3 RESULTS AND DISCUSSION
We have developed the lDDT as a new superposition-free measure for the evaluation of protein structure models with respect to a reference structure. In the following, we will discuss the choice of the optimal inclusion radius parameter Ro to achieve low sensitivity to domain movements, and analyze baseline scores for lDDT for different fold architectures. We will discuss the application of lDDT for assessing local correctness of models, including stereochemical plausibility. Finally, we will present an approach for assessing a model simultaneously against several reference structures, e.g. a structural ensemble from NMR.
3.1 Optimal choice of the inclusion radius parameter R0 makes lDDT largely insensitive to domain movements
3.1.1 Determination of the optimal inclusion radius
The nature of the lDDT score is ultimately determined by the choice of the inclusion radius parameter Ro. For low values of the inclusion radius, only short-range distances are assessed, and the accuracy of local interactions has a major impact on the final value of the lDDT score. On the other hand, when the value of the inclusion radius parameter is high, the evaluation of long-range atomic interactions gains a bigger contribution in the final score, and the final lDDT score turns into a representation of the global model architecture quality.
For assessing the accuracy of protein models, the inclusion radius should be high enough to give a realistic assessment of the overall quality of the model, but at the same time, the lDDT score should not lose its ability to evaluate the modeling quality of local environments. Especially, scores should not be influenced by changes of domain orientation between the model and the target structures. The optimal value of the inclusion radius parameter Ro has been determined on a dataset comprising all CASP9 predictions for multidomain targets, and the corresponding assignment of AUs as defined by the CASP9 assessors. Weighted GDC-all scores were calculated as weighted averages of the AU-based scores (see Materials and Methods for details). Hence, the weighted GDC-all scores can be considered to be largely devoid of the influence of domain movements. lDDT scores were then computed using both the full target structures and, in a weight-averaged AU-based form, for a range of Ro, values from 1 to 40 Å. For each threshold, we calculated the correlation with the weight-averaged GDC-all scores for the same predictions. We used GDC-all (and not the more common Cα-based GDT) score to compare two all-atoms measures on the same set of data. The results are shown in Figure 2. The conclusions presented in this article, however, also hold when using GDT as reference measure.
For small values of the Ro parameter, the two types of lDDT scores essentially reduce to a contact map overlap measure (Vendruscolo et al., 1999) and the correlation with global scores such as GDC-all is rather low.
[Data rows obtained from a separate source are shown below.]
/-- The step for the unconfirmed APPLY: it is removed in every case. -/
theorem settleUnconfirmed_stands (x : Exchange) (r : Report) (b : Bool) (s : State) :
    LinesAndEntries s (settleUnconfirmed x (some r) b s)
      ∧ SlotAndFetch { s.link.lines[x.head] with unconfirmed := none }
          (settleUnconfirmed x (some r) b s).link.lines[x.head]
      ∧ (s.link.lines[x.head].fetch = none → (settleUnconfirmed x (some r) b s).track = s.track
        ∧ (settleUnconfirmed x (some r) b s).link.lines[x.head].fetch = none) := by
  by_cases h : ∃ a, s.link.lines[x.head].unconfirmed = some a ∧ PlacedAgain x r b s.link.lines[x.head] a
  · obtain ⟨a, hu, ha⟩ := h
    have hclosed (hf : s.link.lines[x.head].fetch = none) :
        displaceFetch x.head (unconfirm x.head s) = unconfirm x.head s := by
      unfold displaceFetch
      rw [unconfirm_line]
      simp only [hf]
    rw [settleUnconfirmed_again hu ha, lines_modLine_same, lines_displaceFetch_same, unconfirm_line]
    exact ⟨((linesAndEntries_modLine _ _ _).trans (linesAndEntries_displaceFetch _ _)).trans
      (linesAndEntries_modLine _ _ _), rfl, fun hf => ⟨by rw [hclosed hf]; rfl, rfl⟩⟩
  · rw [settleUnconfirmed_dropped fun a hu ha => h ⟨a, hu, ha⟩, unconfirm_line]
    exact ⟨linesAndEntries_modLine _ _ _, rfl, fun hf => ⟨rfl, hf⟩⟩

/-! ### Both steps after a report (R77) -/

/-- The steps of R77 for the unconfirmed APPLY and for the curve fetch. -/
def settledGood (x : Exchange) (r : Report) (b current : Bool) (s : State) : State :=
  settleFetch x (some r) current (settleUnconfirmed x (some r) b s)

theorem settles_settledGood (x : Exchange) (r : Report) (b current : Bool) (s : State) :
    Settles x.head s (settledGood x r b current s)
      ∧ (settledGood x r b current s).link.lines[x.head].unconfirmed = none := by
  obtain ⟨hframe, hline, _⟩ := settleUnconfirmed_stands x r b s
  obtain ⟨hfetch, hkept⟩ := settles_settleFetch x (some r) current (settleUnconfirmed x (some r) b s)
  have hfirst : Settles x.head s (settleUnconfirmed x (some r) b s) := {
    heads := by rw [hframe]
    capping := by rw [hframe]
    tag := hline.tag
    applyConfirmed := hline.applyConfirmed }
  exact ⟨hfirst.trans hfetch, hkept.trans hline.unconfirmed⟩

/-- With no fetch open the steps leave the Track alone. -/
theorem settledGood_track (h : s.link.lines[x.head].fetch = none) :
    (settledGood x r b current s).track = s.track ∧ (settledGood x r b current s).link.lines[x.head].fetch = none := by
  obtain ⟨_, _, hclosed⟩ := settleUnconfirmed_stands x r b s
  unfold settledGood
  rw [settleFetch_closed (hclosed h).2]
  exact hclosed h

/-- An APPLY placed again displaces an open fetch (R88, R90). -/
theorem settledGood_again (hu : s.link.lines[x.head].unconfirmed = some a)
    (ha : PlacedAgain x r b s.link.lines[x.head] a) : (settledGood x r b current s).link.lines[x.head]
      = { s.link.lines[x.head] with unconfirmed := none, fetch := none, slot := .apply a } := by
  have hline : (settleUnconfirmed x (some r) b s).link.lines[x.head]
      = { s.link.lines[x.head] with unconfirmed := none, fetch := none, slot := .apply a } := by
    rw [settleUnconfirmed_again hu ha, lines_modLine_same, lines_displaceFetch_same, unconfirm_line]
  unfold settledGood
  rw [settleFetch_closed (by rw [hline]), hline]

/-- Without an APPLY to place again, and with no CURVE to place again, the unconfirmed APPLY is removed and no more. -/
theorem settledGood_quiet
    (hdrop : ∀ a, s.link.lines[x.head].unconfirmed = some a → ¬PlacedAgain x r b s.link.lines[x.head] a)
    (hfetch : ∀ f, s.link.lines[x.head].fetch = some f → f.stage = .wanted ∧ fetchedCurve current f (some r) = none) :
    settledGood x r b current s = unconfirm x.head s := by
  unfold settledGood
  rw [settleUnconfirmed_dropped hdrop]
  cases hf : s.link.lines[x.head].fetch with
  | none => exact settleFetch_closed (by rw [unconfirm_line]; exact hf) _ _
  | some f =>
    obtain ⟨hwanted, hcurve⟩ := hfetch f hf
    rw [settleFetch_open (f := f) (by rw [unconfirm_line]; exact hf) hcurve, if_neg]
    rw [hwanted]
    exact fun h => nomatch h.1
As the inclusion radius increases, longer-range interactions are being evaluated and the correlation shows a steep increase as the lDDT score starts to reflect the global quality of the model. For large values of Ro, where inter-domain relationships start playing a more significant role and domain movements start to influence the whole-target lDDT score, its correlation begins to decrease slowly. However, the slow decrease in correlation for values of the inclusion radius >24 Å (Fig. 2) shows the stability of the whole-target lDDT score with respect to the influence of domain movements. Even including all inter-atomic distances in the calculation (Ro = ∞), which maximizes the effect of domain movement, does not significantly lower the correlation with domain-based GDC-all scores (R2 = 0.82). Based on this analysis, we selected a default value of 15 Å for the inclusion radius Ro. This allows the lDDT score to avoid the drawbacks that affect measures based only on very local characteristics, e.g. contact map overlap.
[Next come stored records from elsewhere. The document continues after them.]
/-- A class with no list entry keeps its disposition. -/
theorem foldl_writeDisp_kept (h : ∀ q ∈ l.map rawDisp, q.cls ≠ (classIx c).val + 1) (t : Vector DispEntry 13) :
    (l.foldl writeDisp t)[classIx c] = t[classIx c] := by
  have hnone : l.filter (fun x => x.1 == c) = [] := by
    rw [← List.map_eq_nil_iff (f := rawDisp), ← filter_rawDisps, List.filter_eq_nil_iff]
    simpa using h
  rw [foldl_writeDisp_get, hnone]
  rfl

/-- The last list entry of a class gives its three fields, a fixed class its action. -/
theorem foldl_writeDisp_given
    (h : ((l.map rawDisp).filter (fun q => q.cls == (classIx c).val + 1)).getLast? = some q) (t : Vector DispEntry 13) :
    (l.foldl writeDisp t)[classIx c].policy.code = q.policy ∧ bit (l.foldl writeDisp t)[classIx c].alert = q.alert
      ∧ (l.foldl writeDisp t)[classIx c].action.code
        = if (classIx c).val ≤ 3 ∨ (classIx c).val = 8 then 1 else q.action := by
  rw [filter_rawDisps, List.getLast?_map, Option.map_eq_some_iff] at h
  obtain ⟨x, hlast, rfl⟩ := h
  have hentry : (l.foldl writeDisp t)[classIx c] = clamped c x.2 := by
    rw [foldl_writeDisp_get, hlast]
    rfl
  rw [hentry]
  exact ⟨rfl, rfl, clamped_code c x.2⟩

end Sys2Proof.Machine

namespace Sys2Proof.Proofs

open Sys2Proof.Machine

/-- Settles O55: a list with each value a code is the list of dispositions it gives, and these are written in turn. -/
theorem dispositionSet : Obligations.DispositionSet := by
  intro p s h hp g raws fits
  refine ⟨fun hbad => next_ready h hp rfl (setDispositionBlock_refused hbad), fun hall => ?_⟩
  obtain ⟨l, hl⟩ := exists_rawDisps hall
  refine ⟨_, _, next_ready h hp rfl (setDispositionBlock_taken hl), fun hclamp => ?_, fun hclean => ?_, fun c => ?_⟩
  · rw [(any_clampsAction_iff l).2 (by rw [hl]; exact hclamp)]
    rfl
  · have hnone : l.any clampsAction = false := Bool.eq_false_iff.2 fun a => by
      obtain ⟨q, hq, haction, hfixed⟩ := (any_clampsAction_iff l).1 a
      exact hclean q (hl ▸ hq) haction hfixed
    rw [hnone]
    rfl
  · obtain ⟨k, rfl⟩ := classIx_surjective c
    refine ⟨fun hnone => foldl_writeDisp_kept (by rw [hl]; exact hnone) _, fun q hq => ?_⟩
    exact foldl_writeDisp_given (by rw [hl]; exact hq) _

end Sys2Proof.Proofs
end

section
/-! PROOFS. Records on the line and the Capture Unit: the fields of a Jar Record with the codes of what is absent, FETCH
RECORDS, ARM CAPTURE, RELEASE CAPTURE, and the freeze (R146, R148, R153 to R155, R169, R172). -/

-- One declaration is checked after another: side by side they take more threads than the memory limit allows.
set_option Elab.async false

namespace Sys2Proof.Machine

variable {s : State}

/-! ### The codes of a Jar Record (R172, Tables 12-2 and 12-3) -/

theorem recordCodes : RecordCodes := ⟨rfl, rfl, rfl, rfl⟩

theorem classNumber_eq (c : Option FinalClass) : classNumber c = (c.map (fun c => (classIx c).val + 1)).getD 0 := by
  cases c <;> rfl

/-- A seal time that is the code of an absent one is carried 1 ms early (R169). -/
theorem sealTimeCode_some (v : Word32) :
    sealTimeCode (some v) = if v = 0xFFFFFFFF#32 then 0xFFFFFFFE else v.toNat :=
  if_congr (BitVec.toNat_inj (y := 0xFFFFFFFF#32)) rfl rfl

theorem deflectionCode_some (d : Int) : deflectionCode (some d) = (d % 65536).toNat := BitVec.toNat_ofInt d

/-! ### A Jar Record on the line (Table 12-6) -/

theorem length_recordBytes (r : JarRecord) : (recordBytes r).length = 44 := by
  unfold recordBytes
  simp only [List.length_append, length_beBytes]

/-- The fields of Table 12-6, with the seal time carried as `v` and the deflection as `d`. -/
def recordFields (r : JarRecord) (v d : Nat) : List (Nat × Nat) :=
  [(4, r.jar.toNat), (2, r.batch), (2, r.recipeId), (1, r.head.number),
    (1, (r.finalClass.map (fun c => (classIx c).val + 1)).getD 0), (1, r.disposition.code), (2, setBits r.flags),
    (4, r.admissionPitch.toNat), (4, r.admissionTime.toNat), (4, v), (1, r.attempts),
    (1, (r.lastOutcome.map CycleOutcome.code).getD 0), (2, r.peakTorque.getD 0xFFFF), (2, r.seatAngle.getD 0xFFFF),
    (2, r.fillTemp.getD 0xFFFF), (2, d), (2, r.dReq.getD 0xFFFF), (2, r.dt.getD 0xFFFF),
    (4, (r.trace.map (fun t => t.start.toNat)).getD 0), (1, (r.trace.map (·.length)).getD 0)]

theorem recordBytes_fields (r : JarRecord) :
    recordBytes r = fieldBytes (recordFields r (sealTimeCode r.sealTime) (deflectionCode r.d)) := by
  unfold recordBytes recordFields
  simp only [classNumber_eq, fieldBytes_cons, fieldBytes_nil, List.append_assoc, List.append_nil]

theorem carries_recordBytes (r : JarRecord) {v d : Nat} (hv : sealTimeCode r.sealTime = v)
    (hd : deflectionCode r.d = d) : Carries (recordBytes r) (recordFields r v d) := by
  rw [recordBytes_fields, hv, hd]
  exact carries_fieldBytes _

/-! ### FETCH RECORDS (R148) -/

theorem fetchRecordsBlock_byte (b : Byte) (s : State) :
    let n := clampTo 1 5 b.toNat
    fetchRecordsBlock [b] s = ⟨{ s with records.queue := s.records.queue.drop n },
      if n = b.toNat then .done else .doneClamped,
      BitVec.ofNat 8 (s.records.queue.take n).length :: (s.records.queue.take n).flatMap recordBytes
        ++ beBytes 2 (s.records.queue.length - n)⟩ := by
  simp only [fetchRecordsBlock, field_byte, doneOr_bne, List.length_drop, beBytes_one]
  rfl

/-! ### ARM CAPTURE (R153) -/

theorem field_firstByte (a : Byte) (q : List Byte) : field (a :: q) 0 1 = a.toNat := by simp [field, beValue]

theorem field_secondByte (a b : Byte) (q : List Byte) : field (a :: b :: q) 1 1 = b.toNat := by simp [field, beValue]

/-- Two clamped values are answered DONE only when the clamp moves neither (R153). -/
theorem doneOr_bne_or_bne (k a n b : Nat) :
    doneOr (k != a || n != b) = if k = a ∧ n = b then .done else .doneClamped := by
  by_cases hk : k = a <;> by_cases hn : n = b <;> simp [doneOr, hk, hn]

/-- The result code of ARM CAPTURE with the class `a` and the segments `b`. -/
def armResult (a b : Byte) : ResultCode :=
  if clampTo 1 13 a.toNat = a.toNat ∧ min b.toNat 64 = b.toNat then .done else .doneClamped

theorem clampPost_eq (n : Nat) : clampTo 0 64 n = min n 64 := (clampTo_eq _ (Nat.zero_le _)).trans (Nat.zero_max _)

theorem armCaptureBlock_off (a b : Byte) (h : s.capture.state = .off) : armCaptureBlock [a, b] s
    = .plain (armResult a b) { s with capture := ⟨.armed, clampTo 1 13 a.toNat, min b.toNat 64, 0⟩ } := by
  simp only [armCaptureBlock, h, field_firstByte, field_secondByte, clampPost_eq, doneOr_bne_or_bne, armResult]

theorem armCaptureBlock_armed (a b : Byte) (h : s.capture.state = .armed) : armCaptureBlock [a, b] s
    = .plain (armResult a b) { s with capture.trigger := clampTo 1 13 a.toNat, capture.post := min b.toNat 64 } := by
  simp only [armCaptureBlock, h, field_firstByte, field_secondByte, clampPost_eq, doneOr_bne_or_bne, armResult]

theorem armCaptureBlock_refused (p : List Byte) (h : s.capture.state = .triggered ∨ s.capture.state = .frozen) :
    armCaptureBlock p s = .plain .wrongState s := by
  rcases h with h | h <;> simp only [armCaptureBlock, h]

/-! ### The freeze (R154) -/

theorem captureFreezes_notDue (h : ¬(s.capture.state = .triggered ∧ s.capture.remaining = 0)) : captureFreezes s = s :=
  if_neg (by simpa using h)

theorem captureFreezes_due (h : s.capture.state = .triggered) (hr : s.capture.remaining = 0) :
    captureFreezes s = latchAlert .captureFrozen { s with capture.state := .frozen } :=
  if_pos (by simp [h, hr])

theorem exec_captureFrozen (h : s.power = .running) : exec .captureFrozen s = .next (captureFreezes s) :=
  congrArg Host.Outcome.next (whenRunning_of_running _ h)

end Sys2Proof.Machine

namespace Sys2Proof.Proofs

open Sys2Proof.Machine

/-- Settles O57: the record as the bytes of its fields, each message as the answer of its block after the good frame,
and the freeze by whether it is due. -/
theorem recordsFetchedAndCaptureServed : Obligations.RecordsFetchedAndCaptureServed := by
  refine ⟨recordCodes, setsCarried, fun s => ?_⟩
  intro g
  refine ⟨fun r => ⟨length_recordBytes r, ?_⟩, fun b hready => ?_, fun a b hready => ⟨fun hoff => ?_, fun harmed => ?_,
    fun hbusy => ?_⟩, fun hready => ?_, fun hrun => ⟨fun hidle => ?_, fun htriggered hnone => ?_⟩⟩
  · refine carries_recordBytes r ?_ ?_
    · cases r.sealTime with
      | none => rfl
      | some v => exact sealTimeCode_some v
    · cases r.d with
      | none => rfl
      | some d => exact deflectionCode_some d
  · exact next_ready hready rfl rfl (fetchRecordsBlock_byte b g)
  · exact next_ready hready rfl rfl (armCaptureBlock_off a b hoff)
  · exact next_ready hready rfl rfl (armCaptureBlock_armed a b harmed)
  · exact next_ready hready rfl rfl (armCaptureBlock_refused _ hbusy)
  · exact next_ready hready rfl rfl rfl
  · rw [exec_captureFrozen hrun, captureFreezes_notDue hidle]
  · rw [exec_captureFrozen hrun, captureFreezes_due htriggered hnone]
    exact ⟨_, rfl, rfl, rfl⟩

end Sys2Proof.Proofs
end

/-! PROOFS. The line port: what a good frame does, the bytes of a frame that is not served, how a request is answered or
refused, and the sending of a reply (R156 to R158, R162, R171). -/

namespace Sys2Proof.Machine

variable {s : State} {c : Instr} {code : Byte} {fits : Bool} {payload : List Byte} {block : State → Answer}

/-! ### The good frame and the link timer (R156, R162) -/

/-- The state a good frame leaves before a silence ends by it: the buffer empty and the timer restarted. -/
def frameTaken (s : State) : State := restartTimer { s with port.rxBuf := [] }

theorem goodFrame_eq (s : State) :
    goodFrame s = if s.port.timer.state = .expired then setHold .linkSilent false (frameTaken s) else frameTaken s := by
  unfold goodFrame
  simp only [beq_iff_eq]
  rfl

theorem frameTaken_frame (s : State) : frameTaken s = { s with port := (frameTaken s).port } := restartTimer_frame _

theorem frameTaken_rxBuf (s : State) : (frameTaken s).port.rxBuf = [] := by
  unfold frameTaken restartTimer; split <;> rfl

/-- What a good frame does to the port is done before a silence ends. -/
theorem goodFrame_port (s : State) : (goodFrame s).port = (frameTaken s).port := by
  rw [goodFrame_eq]
  split
  · rw [setHold_frame]
  · rfl

theorem goodFrame_timer (s : State) : (s.params.linkTimeout = 0 → (goodFrame s).port.timer.state = .stopped)
    ∧ (s.params.linkTimeout ≠ 0 →
      (goodFrame s).port.timer = ⟨.running, s.timeBase + BitVec.ofNat 32 s.params.linkTimeout⟩) := by
  rw [goodFrame_port]
  exact ⟨restartTimer_stopped (s := { s with port.rxBuf := [] }),
    restartTimer_running (s := { s with port.rxBuf := [] })⟩

theorem goodFrame_connected (h : s.port.timer.state ≠ .expired) :
    goodFrame s = { s with port := (goodFrame s).port } := by
  rw [goodFrame_port, goodFrame_eq, if_neg h]
  exact frameTaken_frame s

/-- A good frame after an expiry ends the silence. -/
theorem goodFrame_silent (hm : HoldMatches s) (h : s.port.timer.state = .expired) :
    HoldTaken .linkSilent false { s with port := (goodFrame s).port } (goodFrame s) := by
  rw [goodFrame_port, ← frameTaken_frame, goodFrame_eq, if_pos h]
  refine setHold_taken .linkSilent false ?_
  rw [frameTaken_frame]
  exact hm

theorem timerDue_iff (s : State) : timerDue s = true ↔
    s.port.timer.state = .running ∧ (s.timeBase - s.port.timer.expiresAt).toNat < 2147483648 := by
  simp [timerDue]

theorem exec_linkTimeout (h : s.power = .running) : exec .linkTimeout s = .next (if timerDue s then
    setHold .linkSilent true { s with port.timer.state := .expired } else s) :=
  congrArg Host.Outcome.next (whenRunning_of_running _ h)

/-! ### Bytes that are not served (R156) -/

/-- Without a lead byte no frame begins. -/
theorem rxBytes_noLead (bytes : List Byte) (hbuf : s.port.rxBuf = []) (h : leadByte ∉ bytes) :
    bytes.foldl rxByte s = s := by
  induction bytes with
  | nil => rfl
  | cons b bytes ih =>
    obtain ⟨hb, hrest⟩ := not_or.1 (List.mem_cons.not.1 h)
    have hstep : rxByte s b = s := by simp [rxByte, hbuf, Ne.symm hb]
    rw [List.foldl_cons, hstep]
    exact ih hrest

/-- The state with these bytes of a frame in progress. -/
def withBuffer (buf : List Byte) (s : State) : State := { s with port.rxBuf := buf }

theorem withBuffer_empty (h : s.port.rxBuf = []) : withBuffer [] s = s := by
  unfold withBuffer
  rw [← h]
3.1.2 Sensitivity analysis versus relative domain movements
Proteins consisting of multiple domains can exhibit flexibility between their domains, which can often be experimentally observed in the form of structures with different relative orientations of otherwise rigid domains. In many cases, these relative movements play a functional role. From a modeling assessment perspective, however, the analysis of the relative orientation of the domains must therefore be separated from the assessment of the modeling accuracy of the individual domains.
The insensitivity to relative domain movement makes the lDDT score a good choice for the unsupervised evaluation of predictions of multidomain structures, in contrast to scores based on global superposition. To illustrate this behavior, Figure 3 shows lDDT and GDC-all scores computed on full-length structures as a function of the AU-based weight-averaged GDC-all scores (x-axis). As expected, the correlation between the two types of GDC-all scores is rather poor (R2 = 0.58), whereas the correlation between the AU-based GDC-all scores and the lDDT scores is good (R2 = 0.89). The hybrid nature of the lDDT score allows it to be global enough to evaluate the modeling quality of the protein domains, but local enough to be only marginally affected by their relative orientations in the compared structures. When using the lDDT score to evaluate predictions, it is not necessary to split the target structure in separate domains, whose identification can be a complex and time-consuming procedure. The absolute lDDT score values show a dependency on the structural architecture of the protein being modeled (see Section 3.2 later in the text). For example, a small group of predictions off-diagonal (GDC-all between 0.2 and 0.35, lDDT between 0.4 and 0.6) belonging to target T0629 show a high correlation within the group, but the slope is different from other targets. The elongated trimeric structure of T0629 has relatively few intra-chain contacts and is mainly stabilized by interactions between chains. Thus, local interactions within a chain are mainly limited to trivial nearest neighbor contacts that are easily satisfied in predictions, which explain the higher lDDT scores. For reference, the correlation between the lDDT and GDC-all scores for single-domain CASP9 targets is shown in Supplementary Fig. S2).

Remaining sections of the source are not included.